*** Block opens ***

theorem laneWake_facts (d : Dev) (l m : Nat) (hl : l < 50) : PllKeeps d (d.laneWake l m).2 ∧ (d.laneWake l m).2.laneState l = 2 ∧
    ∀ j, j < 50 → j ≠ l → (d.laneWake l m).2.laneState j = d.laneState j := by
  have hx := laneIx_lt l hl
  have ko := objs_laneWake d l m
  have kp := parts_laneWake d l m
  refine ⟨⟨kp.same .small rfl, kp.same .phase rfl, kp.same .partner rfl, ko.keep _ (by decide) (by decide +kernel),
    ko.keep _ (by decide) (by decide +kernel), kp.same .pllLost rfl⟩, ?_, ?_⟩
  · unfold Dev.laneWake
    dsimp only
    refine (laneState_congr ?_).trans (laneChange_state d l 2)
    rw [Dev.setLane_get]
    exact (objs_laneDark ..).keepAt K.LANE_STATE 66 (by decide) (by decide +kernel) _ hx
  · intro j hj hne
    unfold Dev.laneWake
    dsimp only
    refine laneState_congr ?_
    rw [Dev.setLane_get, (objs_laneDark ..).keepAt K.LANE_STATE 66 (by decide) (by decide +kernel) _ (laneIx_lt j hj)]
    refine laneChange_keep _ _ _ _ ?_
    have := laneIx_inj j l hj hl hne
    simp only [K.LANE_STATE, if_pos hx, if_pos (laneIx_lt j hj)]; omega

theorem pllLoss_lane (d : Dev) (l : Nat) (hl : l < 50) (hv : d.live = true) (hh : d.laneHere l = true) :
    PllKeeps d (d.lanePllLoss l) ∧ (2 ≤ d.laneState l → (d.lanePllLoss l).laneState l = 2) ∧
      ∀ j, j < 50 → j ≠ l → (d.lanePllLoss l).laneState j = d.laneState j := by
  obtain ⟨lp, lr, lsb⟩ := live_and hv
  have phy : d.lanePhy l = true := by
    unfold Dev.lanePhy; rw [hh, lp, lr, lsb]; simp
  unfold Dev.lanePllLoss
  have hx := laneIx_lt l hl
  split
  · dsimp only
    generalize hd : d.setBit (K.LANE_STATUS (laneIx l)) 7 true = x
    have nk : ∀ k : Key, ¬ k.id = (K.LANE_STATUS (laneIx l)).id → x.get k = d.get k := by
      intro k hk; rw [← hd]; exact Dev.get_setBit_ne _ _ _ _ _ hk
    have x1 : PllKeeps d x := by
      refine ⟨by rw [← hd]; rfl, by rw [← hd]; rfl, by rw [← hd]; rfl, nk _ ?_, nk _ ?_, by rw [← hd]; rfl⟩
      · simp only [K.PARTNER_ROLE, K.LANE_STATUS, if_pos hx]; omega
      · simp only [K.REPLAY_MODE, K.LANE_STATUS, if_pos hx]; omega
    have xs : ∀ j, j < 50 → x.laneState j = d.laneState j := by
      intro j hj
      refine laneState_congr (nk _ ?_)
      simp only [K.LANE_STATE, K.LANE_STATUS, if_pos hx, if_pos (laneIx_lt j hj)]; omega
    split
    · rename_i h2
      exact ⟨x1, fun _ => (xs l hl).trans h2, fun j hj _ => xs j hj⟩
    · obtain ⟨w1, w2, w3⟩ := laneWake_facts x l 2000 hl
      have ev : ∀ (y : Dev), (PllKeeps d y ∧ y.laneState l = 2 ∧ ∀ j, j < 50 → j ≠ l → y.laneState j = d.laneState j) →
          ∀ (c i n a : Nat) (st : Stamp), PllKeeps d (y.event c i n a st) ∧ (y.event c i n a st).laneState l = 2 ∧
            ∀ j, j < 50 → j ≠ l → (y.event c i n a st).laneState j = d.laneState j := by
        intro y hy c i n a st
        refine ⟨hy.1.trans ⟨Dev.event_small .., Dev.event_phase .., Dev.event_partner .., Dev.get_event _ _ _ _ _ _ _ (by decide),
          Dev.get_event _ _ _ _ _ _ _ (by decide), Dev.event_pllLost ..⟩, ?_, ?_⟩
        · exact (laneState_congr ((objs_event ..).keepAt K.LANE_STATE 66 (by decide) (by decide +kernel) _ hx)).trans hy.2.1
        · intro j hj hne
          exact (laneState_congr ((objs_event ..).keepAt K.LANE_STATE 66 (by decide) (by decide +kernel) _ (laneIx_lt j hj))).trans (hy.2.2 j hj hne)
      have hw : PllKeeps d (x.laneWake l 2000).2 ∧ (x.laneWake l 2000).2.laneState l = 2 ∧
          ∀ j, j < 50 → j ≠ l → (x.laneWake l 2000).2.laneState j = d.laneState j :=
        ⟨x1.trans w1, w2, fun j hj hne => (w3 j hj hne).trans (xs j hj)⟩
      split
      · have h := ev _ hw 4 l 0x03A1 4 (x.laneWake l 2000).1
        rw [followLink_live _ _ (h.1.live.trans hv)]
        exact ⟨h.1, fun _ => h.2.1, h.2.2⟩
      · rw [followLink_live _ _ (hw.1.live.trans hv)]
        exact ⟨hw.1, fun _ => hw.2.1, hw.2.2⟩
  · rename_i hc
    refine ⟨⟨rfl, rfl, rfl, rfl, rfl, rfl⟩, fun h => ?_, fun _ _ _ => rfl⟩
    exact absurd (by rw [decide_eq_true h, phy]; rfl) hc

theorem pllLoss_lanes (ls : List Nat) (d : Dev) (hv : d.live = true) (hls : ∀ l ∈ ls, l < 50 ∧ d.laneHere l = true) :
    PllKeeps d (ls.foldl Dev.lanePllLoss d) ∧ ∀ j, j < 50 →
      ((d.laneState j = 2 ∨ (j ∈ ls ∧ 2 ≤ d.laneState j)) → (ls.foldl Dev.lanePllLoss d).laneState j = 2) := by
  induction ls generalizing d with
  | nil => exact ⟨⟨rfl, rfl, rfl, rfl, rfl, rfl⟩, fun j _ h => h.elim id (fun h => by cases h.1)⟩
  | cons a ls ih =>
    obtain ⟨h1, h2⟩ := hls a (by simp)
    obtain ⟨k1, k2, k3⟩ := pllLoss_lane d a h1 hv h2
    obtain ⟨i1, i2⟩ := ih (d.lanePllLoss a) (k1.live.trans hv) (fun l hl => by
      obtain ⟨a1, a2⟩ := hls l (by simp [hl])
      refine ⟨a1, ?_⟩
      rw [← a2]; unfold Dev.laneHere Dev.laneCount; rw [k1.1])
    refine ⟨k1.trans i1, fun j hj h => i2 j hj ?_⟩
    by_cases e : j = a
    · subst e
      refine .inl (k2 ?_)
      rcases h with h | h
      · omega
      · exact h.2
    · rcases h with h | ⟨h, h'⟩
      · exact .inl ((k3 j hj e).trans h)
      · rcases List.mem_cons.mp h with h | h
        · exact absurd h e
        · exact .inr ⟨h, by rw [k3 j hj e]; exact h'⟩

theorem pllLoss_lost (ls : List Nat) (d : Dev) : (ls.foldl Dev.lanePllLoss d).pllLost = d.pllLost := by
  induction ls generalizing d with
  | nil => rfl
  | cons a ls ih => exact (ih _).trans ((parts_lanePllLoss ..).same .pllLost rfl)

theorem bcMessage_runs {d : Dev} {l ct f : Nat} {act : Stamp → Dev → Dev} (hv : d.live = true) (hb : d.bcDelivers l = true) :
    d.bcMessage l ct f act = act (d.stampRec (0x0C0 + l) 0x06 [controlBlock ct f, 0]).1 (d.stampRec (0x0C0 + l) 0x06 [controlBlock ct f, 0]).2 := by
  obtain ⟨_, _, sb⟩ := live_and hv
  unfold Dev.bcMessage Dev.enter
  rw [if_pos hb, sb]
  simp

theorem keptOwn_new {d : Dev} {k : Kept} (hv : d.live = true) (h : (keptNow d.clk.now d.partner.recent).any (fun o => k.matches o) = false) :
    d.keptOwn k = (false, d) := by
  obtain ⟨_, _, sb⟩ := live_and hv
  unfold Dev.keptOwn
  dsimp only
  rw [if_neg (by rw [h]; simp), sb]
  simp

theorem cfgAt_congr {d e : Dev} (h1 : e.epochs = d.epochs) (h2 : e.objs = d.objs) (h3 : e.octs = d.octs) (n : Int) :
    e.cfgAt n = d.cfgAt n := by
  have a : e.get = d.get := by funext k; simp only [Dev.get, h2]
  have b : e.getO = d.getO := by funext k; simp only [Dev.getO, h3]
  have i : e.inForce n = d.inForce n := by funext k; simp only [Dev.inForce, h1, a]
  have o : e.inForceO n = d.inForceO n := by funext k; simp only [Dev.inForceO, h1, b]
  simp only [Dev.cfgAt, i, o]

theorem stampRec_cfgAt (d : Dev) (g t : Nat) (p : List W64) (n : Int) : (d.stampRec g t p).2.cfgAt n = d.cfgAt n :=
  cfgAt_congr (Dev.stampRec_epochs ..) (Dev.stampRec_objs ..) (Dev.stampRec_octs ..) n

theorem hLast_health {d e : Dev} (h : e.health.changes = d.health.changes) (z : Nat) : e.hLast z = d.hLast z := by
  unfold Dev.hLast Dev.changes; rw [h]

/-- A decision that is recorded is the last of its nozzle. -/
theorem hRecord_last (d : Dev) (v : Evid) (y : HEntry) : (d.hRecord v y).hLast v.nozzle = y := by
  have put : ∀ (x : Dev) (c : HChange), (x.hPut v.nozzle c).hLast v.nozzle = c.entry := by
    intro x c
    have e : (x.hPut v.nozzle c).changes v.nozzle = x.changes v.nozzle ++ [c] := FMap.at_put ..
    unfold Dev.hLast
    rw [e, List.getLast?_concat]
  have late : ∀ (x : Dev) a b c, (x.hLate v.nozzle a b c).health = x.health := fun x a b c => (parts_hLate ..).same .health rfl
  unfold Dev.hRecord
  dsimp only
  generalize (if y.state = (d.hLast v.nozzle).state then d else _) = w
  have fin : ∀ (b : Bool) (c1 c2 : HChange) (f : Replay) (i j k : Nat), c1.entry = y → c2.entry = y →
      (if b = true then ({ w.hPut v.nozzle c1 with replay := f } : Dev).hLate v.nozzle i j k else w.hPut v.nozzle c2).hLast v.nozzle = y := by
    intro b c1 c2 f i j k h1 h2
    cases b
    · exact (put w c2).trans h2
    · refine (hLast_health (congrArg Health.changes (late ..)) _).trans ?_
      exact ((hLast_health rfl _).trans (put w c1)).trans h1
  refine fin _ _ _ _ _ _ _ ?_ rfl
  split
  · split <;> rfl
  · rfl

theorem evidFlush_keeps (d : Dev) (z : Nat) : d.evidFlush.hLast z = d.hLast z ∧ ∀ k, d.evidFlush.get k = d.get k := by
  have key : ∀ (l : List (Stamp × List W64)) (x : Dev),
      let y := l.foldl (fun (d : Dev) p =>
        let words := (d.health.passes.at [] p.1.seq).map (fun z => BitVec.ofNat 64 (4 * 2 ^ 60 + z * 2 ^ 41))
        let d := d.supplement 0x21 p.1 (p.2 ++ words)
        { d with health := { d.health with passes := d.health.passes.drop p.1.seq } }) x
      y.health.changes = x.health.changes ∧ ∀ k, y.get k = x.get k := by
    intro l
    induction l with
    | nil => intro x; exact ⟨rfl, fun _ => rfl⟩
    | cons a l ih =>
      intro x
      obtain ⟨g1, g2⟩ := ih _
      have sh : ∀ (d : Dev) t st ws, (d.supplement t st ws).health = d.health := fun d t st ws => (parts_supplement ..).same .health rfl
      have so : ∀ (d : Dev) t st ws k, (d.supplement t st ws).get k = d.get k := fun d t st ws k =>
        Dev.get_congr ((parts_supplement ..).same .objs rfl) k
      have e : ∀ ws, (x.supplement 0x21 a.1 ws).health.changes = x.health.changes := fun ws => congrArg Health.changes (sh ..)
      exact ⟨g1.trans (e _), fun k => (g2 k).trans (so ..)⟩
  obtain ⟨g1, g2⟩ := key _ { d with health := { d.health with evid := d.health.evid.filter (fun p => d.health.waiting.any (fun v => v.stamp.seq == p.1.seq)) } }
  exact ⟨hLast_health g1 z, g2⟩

*** Block closes ***

- **EXERCISE DETAILS**: Print the records verbatim, stopping after the "[K.PARTNER_ROLE, K.LANE_STATUS, if_pos hx]; omega" line.

- **ANSWER BELOW**:
theorem laneWake_facts (d : Dev) (l m : Nat) (hl : l < 50) : PllKeeps d (d.laneWake l m).2 ∧ (d.laneWake l m).2.laneState l = 2 ∧
    ∀ j, j < 50 → j ≠ l → (d.laneWake l m).2.laneState j = d.laneState j := by
  have hx := laneIx_lt l hl
  have ko := objs_laneWake d l m
  have kp := parts_laneWake d l m
  refine ⟨⟨kp.same .small rfl, kp.same .phase rfl, kp.same .partner rfl, ko.keep _ (by decide) (by decide +kernel),
    ko.keep _ (by decide) (by decide +kernel), kp.same .pllLost rfl⟩, ?_, ?_⟩
  · unfold Dev.laneWake
    dsimp only
    refine (laneState_congr ?_).trans (laneChange_state d l 2)
    rw [Dev.setLane_get]
    exact (objs_laneDark ..).keepAt K.LANE_STATE 66 (by decide) (by decide +kernel) _ hx
  · intro j hj hne
    unfold Dev.laneWake
    dsimp only
    refine laneState_congr ?_
    rw [Dev.setLane_get, (objs_laneDark ..).keepAt K.LANE_STATE 66 (by decide) (by decide +kernel) _ (laneIx_lt j hj)]
    refine laneChange_keep _ _ _ _ ?_
    have := laneIx_inj j l hj hl hne
    simp only [K.LANE_STATE, if_pos hx, if_pos (laneIx_lt j hj)]; omega

theorem pllLoss_lane (d : Dev) (l : Nat) (hl : l < 50) (hv : d.live = true) (hh : d.laneHere l = true) :
    PllKeeps d (d.lanePllLoss l) ∧ (2 ≤ d.laneState l → (d.lanePllLoss l).laneState l = 2) ∧
      ∀ j, j < 50 → j ≠ l → (d.lanePllLoss l).laneState j = d.laneState j := by
  obtain ⟨lp, lr, lsb⟩ := live_and hv
  have phy : d.lanePhy l = true := by
    unfold Dev.lanePhy; rw [hh, lp, lr, lsb]; simp
  unfold Dev.lanePllLoss
  have hx := laneIx_lt l hl
  split
  · dsimp only
    generalize hd : d.setBit (K.LANE_STATUS (laneIx l)) 7 true = x
    have nk : ∀ k : Key, ¬ k.id = (K.LANE_STATUS (laneIx l)).id → x.get k = d.get k := by
      intro k hk; rw [← hd]; exact Dev.get_setBit_ne _ _ _ _ _ hk
    have x1 : PllKeeps d x := by
      refine ⟨by rw [← hd]; rfl, by rw [← hd]; rfl, by rw [← hd]; rfl, nk _ ?_, nk _ ?_, by rw [← hd]; rfl⟩
      · simp only [K.PARTNER_ROLE, K.LANE_STATUS, if_pos hx]; omega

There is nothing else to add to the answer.